Let's use state-of-the art [OpenCLIP](https://github.com/mlfoundations/open_clip?tab=readme-ov-file) models to embed text or images into a multi-modal vector space.

In [1]:
%pip install superlinked==37.3.0

In [2]:
from io import BytesIO

import requests
import PIL

from superlinked import framework as sl

DATA_URL: str = "https://storage.googleapis.com/superlinked-notebook-feature-image-embedding"

Let's create our dataset and load some images into it.

In [3]:
def open_image_from_public_gcs(public_url: str) -> PIL.ImageFile.ImageFile:
    # Fetch the image using the public URL
    response = requests.get(public_url, timeout=5)

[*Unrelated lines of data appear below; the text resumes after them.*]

-- ==== Sys2Proof/Machine/Dispatch.lean ====
section
/-! DEFINITION. The dispatch of an instruction to its meaning, one arm per constructor. -/

namespace Sys2Proof.Machine

open Sys2Proof

def exec (i : Instr) (s : State) : Host.Outcome State Fault Refusal :=
  match i with
  | .init => Sys2Proof.Machine.execInit s
  | .acquire => Sys2Proof.Machine.execAcquire s
  | .release => Sys2Proof.Machine.execRelease s
  | .regRead addr => Sys2Proof.Machine.execRegRead addr s
  | .regWrite addr value => Sys2Proof.Machine.execRegWrite addr value s
  | .setBits addr mask => Sys2Proof.Machine.execSetBits addr mask s
  | .clearBits addr mask => Sys2Proof.Machine.execClearBits addr mask s
  | .chipReset => Sys2Proof.Machine.execChipReset s
  | .antennaOn => Sys2Proof.Machine.execAntennaOn s
  | .toCard cmd data => Sys2Proof.Machine.execToCard cmd data s
  | .calcCrc data => Sys2Proof.Machine.execCalcCrc data s
  | .request mode => Sys2Proof.Machine.execRequest mode s
  | .anticoll => Sys2Proof.Machine.execAnticoll s
  | .select uid => Sys2Proof.Machine.execSelect uid s
  | .auth mode block key uid => Sys2Proof.Machine.execAuth mode block key uid s
  | .stopCrypto => Sys2Proof.Machine.execStopCrypto s
  | .readBlock block => Sys2Proof.Machine.execReadBlock block s
  | .writeBlock block data => Sys2Proof.Machine.execWriteBlock block data s
  | .tryReadId => Sys2Proof.Machine.execTryReadId s
  | .tryReadSector trailer => Sys2Proof.Machine.execTryReadSector trailer s
  | .tryWriteSector text trailer => Sys2Proof.Machine.execTryWriteSector text trailer s
  | .readId => Sys2Proof.Machine.execReadId s
  | .readSector trailer => Sys2Proof.Machine.execReadSector trailer s
  | .writeSector text trailer => Sys2Proof.Machine.execWriteSector text trailer s
  | .encoderEdgeClk now clk dt btn => Sys2Proof.Machine.execEncoderEdgeClk now clk dt btn s
  | .encoderEdgeDt now clk dt btn => Sys2Proof.Machine.execEncoderEdgeDt now clk dt btn s
  | .buttonEdge now clk dt btn => Sys2Proof.Machine.execButtonEdge now clk dt btn s
  | .qsumNop0000 => Sys2Proof.Machine.execQsum0000 s
  | .qsumCcw0001 => Sys2Proof.Machine.execQsum0001 s
  | .qsumCw0010 => Sys2Proof.Machine.execQsum0010 s
  | .qsumNop0011 => Sys2Proof.Machine.execQsum0011 s
  | .qsumCw0100 => Sys2Proof.Machine.execQsum0100 s
  | .qsumNop0101 => Sys2Proof.Machine.execQsum0101 s
  | .qsumNop0110 => Sys2Proof.Machine.execQsum0110 s
  | .qsumCcw0111 => Sys2Proof.Machine.execQsum0111 s
  | .qsumCcw1000 => Sys2Proof.Machine.execQsum1000 s
  | .qsumNop1001 => Sys2Proof.Machine.execQsum1001 s
  | .qsumNop1010 => Sys2Proof.Machine.execQsum1010 s
  | .qsumCw1011 => Sys2Proof.Machine.execQsum1011 s
  | .qsumNop1100 => Sys2Proof.Machine.execQsum1100 s
  | .qsumCw1101 => Sys2Proof.Machine.execQsum1101 s
  | .qsumCcw1110 => Sys2Proof.Machine.execQsum1110 s
  | .qsumNop1111 => Sys2Proof.Machine.execQsum1111 s
  | .txaddrRead addr => Sys2Proof.Machine.execTxaddrRead addr s
  | .txaddrWrite addr value => Sys2Proof.Machine.execTxaddrWrite addr value s
  | .frameRequest mode => Sys2Proof.Machine.execFrameRequest mode s
  | .frameAnticoll => Sys2Proof.Machine.execFrameAnticoll s
  | .frameSelect uid crcLo crcHi => Sys2Proof.Machine.execFrameSelect uid crcLo crcHi s
  | .frameAuth mode block key uid => Sys2Proof.Machine.execFrameAuth mode block key uid s
  | .frameRead block crcLo crcHi => Sys2Proof.Machine.execFrameRead block crcLo crcHi s
  | .frameWritePhase1 block crcLo crcHi => Sys2Proof.Machine.execFrameWritePhase1 block crcLo crcHi s
  | .frameWritePhase2 data crcLo crcHi => Sys2Proof.Machine.execFrameWritePhase2 data crcLo crcHi s

end Sys2Proof.Machine
end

    # Ensure the request was successful
    if response.status_code == 200:
        # Open the image with PIL using the downloaded bytes
        downloaded_image = PIL.Image.open(BytesIO(response.content))
        return downloaded_image
    raise requests.RequestException(
        f"Failed to fetch image. Status code: {response.status_code}",
    )


image_labels: list[str] = [
    "blue-circle",
    "blue-square",
    "red-circle",
    "red-rectangle",
    "red-circle-with-black-frame",
]

data = [
    {
        "id": image_label,
        "image": open_image_from_public_gcs(f"{DATA_URL}/{image_label}.png"),
    }
    for image_label in image_labels
]

# we will use it for querying
blue_square_image = open_image_from_public_gcs(f"{DATA_URL}/blue-square.png")

# Superlinked config for image search

Multimodal vision transformers create the opportunity to embed the image and its caption or description together in a shared space. As a result, the embedding of the same concept will be close regardless of it being an image or a textual representation. With ImageSpace you can embed the image together with its description (or simply the image - only embedding text with ViT is currently not possible due to efficiency reasons) into this multimodal space.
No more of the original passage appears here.